WHAT TO PRODUCE: Starting at the first line of the records below, transcribe each line exactly, ending with the line that contains "namespace Sys2Proof.Machine".

Records excerpted from a collection:
══════════

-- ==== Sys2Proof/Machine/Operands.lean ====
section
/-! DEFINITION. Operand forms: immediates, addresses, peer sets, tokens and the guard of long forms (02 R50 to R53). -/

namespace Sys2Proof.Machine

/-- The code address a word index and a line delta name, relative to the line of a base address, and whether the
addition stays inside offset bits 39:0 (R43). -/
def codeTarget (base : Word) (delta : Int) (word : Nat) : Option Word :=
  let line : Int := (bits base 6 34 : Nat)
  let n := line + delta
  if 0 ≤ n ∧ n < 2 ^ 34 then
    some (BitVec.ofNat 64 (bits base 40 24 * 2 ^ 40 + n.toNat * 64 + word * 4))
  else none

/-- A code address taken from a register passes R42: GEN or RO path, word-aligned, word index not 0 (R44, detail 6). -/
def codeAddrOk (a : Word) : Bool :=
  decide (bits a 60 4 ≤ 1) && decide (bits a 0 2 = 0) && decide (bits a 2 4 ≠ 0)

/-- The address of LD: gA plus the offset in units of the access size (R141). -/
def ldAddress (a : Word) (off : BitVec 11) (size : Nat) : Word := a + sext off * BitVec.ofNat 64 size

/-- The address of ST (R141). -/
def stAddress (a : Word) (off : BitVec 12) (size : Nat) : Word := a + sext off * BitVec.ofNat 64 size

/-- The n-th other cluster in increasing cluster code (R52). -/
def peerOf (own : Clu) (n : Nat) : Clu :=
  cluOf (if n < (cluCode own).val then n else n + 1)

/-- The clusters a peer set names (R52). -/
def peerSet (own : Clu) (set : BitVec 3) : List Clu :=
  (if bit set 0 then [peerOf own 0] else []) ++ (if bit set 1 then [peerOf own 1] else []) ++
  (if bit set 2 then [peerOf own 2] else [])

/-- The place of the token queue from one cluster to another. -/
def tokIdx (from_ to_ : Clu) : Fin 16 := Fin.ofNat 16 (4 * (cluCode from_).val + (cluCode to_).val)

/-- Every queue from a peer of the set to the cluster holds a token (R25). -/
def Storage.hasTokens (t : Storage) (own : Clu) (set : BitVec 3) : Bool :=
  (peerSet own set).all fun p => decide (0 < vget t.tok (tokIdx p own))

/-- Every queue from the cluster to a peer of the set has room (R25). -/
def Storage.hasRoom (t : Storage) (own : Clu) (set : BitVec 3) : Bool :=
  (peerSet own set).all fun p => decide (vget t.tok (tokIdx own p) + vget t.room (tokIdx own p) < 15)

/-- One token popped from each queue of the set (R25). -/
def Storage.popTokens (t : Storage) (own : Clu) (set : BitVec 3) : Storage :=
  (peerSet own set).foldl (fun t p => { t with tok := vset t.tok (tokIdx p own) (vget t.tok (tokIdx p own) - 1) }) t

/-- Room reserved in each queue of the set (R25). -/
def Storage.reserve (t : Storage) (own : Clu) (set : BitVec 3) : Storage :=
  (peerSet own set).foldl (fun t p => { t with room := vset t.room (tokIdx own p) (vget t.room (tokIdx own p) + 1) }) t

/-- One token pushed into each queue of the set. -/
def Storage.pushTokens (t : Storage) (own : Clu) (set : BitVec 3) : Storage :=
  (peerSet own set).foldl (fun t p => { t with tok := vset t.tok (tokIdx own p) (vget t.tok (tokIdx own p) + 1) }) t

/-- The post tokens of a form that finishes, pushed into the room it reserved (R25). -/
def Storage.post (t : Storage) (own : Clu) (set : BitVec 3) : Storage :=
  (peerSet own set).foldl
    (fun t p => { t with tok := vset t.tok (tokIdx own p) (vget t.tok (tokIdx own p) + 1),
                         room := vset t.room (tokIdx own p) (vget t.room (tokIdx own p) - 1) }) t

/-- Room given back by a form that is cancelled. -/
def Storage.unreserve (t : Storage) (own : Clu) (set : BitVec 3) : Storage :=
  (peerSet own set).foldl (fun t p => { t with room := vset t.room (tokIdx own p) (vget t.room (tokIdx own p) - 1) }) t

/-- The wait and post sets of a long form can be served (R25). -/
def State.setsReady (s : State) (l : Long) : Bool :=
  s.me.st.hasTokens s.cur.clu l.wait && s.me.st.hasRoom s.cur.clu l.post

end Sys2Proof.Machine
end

══════════

ANSWER TO THE EXERCISE:
-- ==== Sys2Proof/Machine/Operands.lean ====
section
/-! DEFINITION. Operand forms: immediates, addresses, peer sets, tokens and the guard of long forms (02 R50 to R53). -/

namespace Sys2Proof.Machine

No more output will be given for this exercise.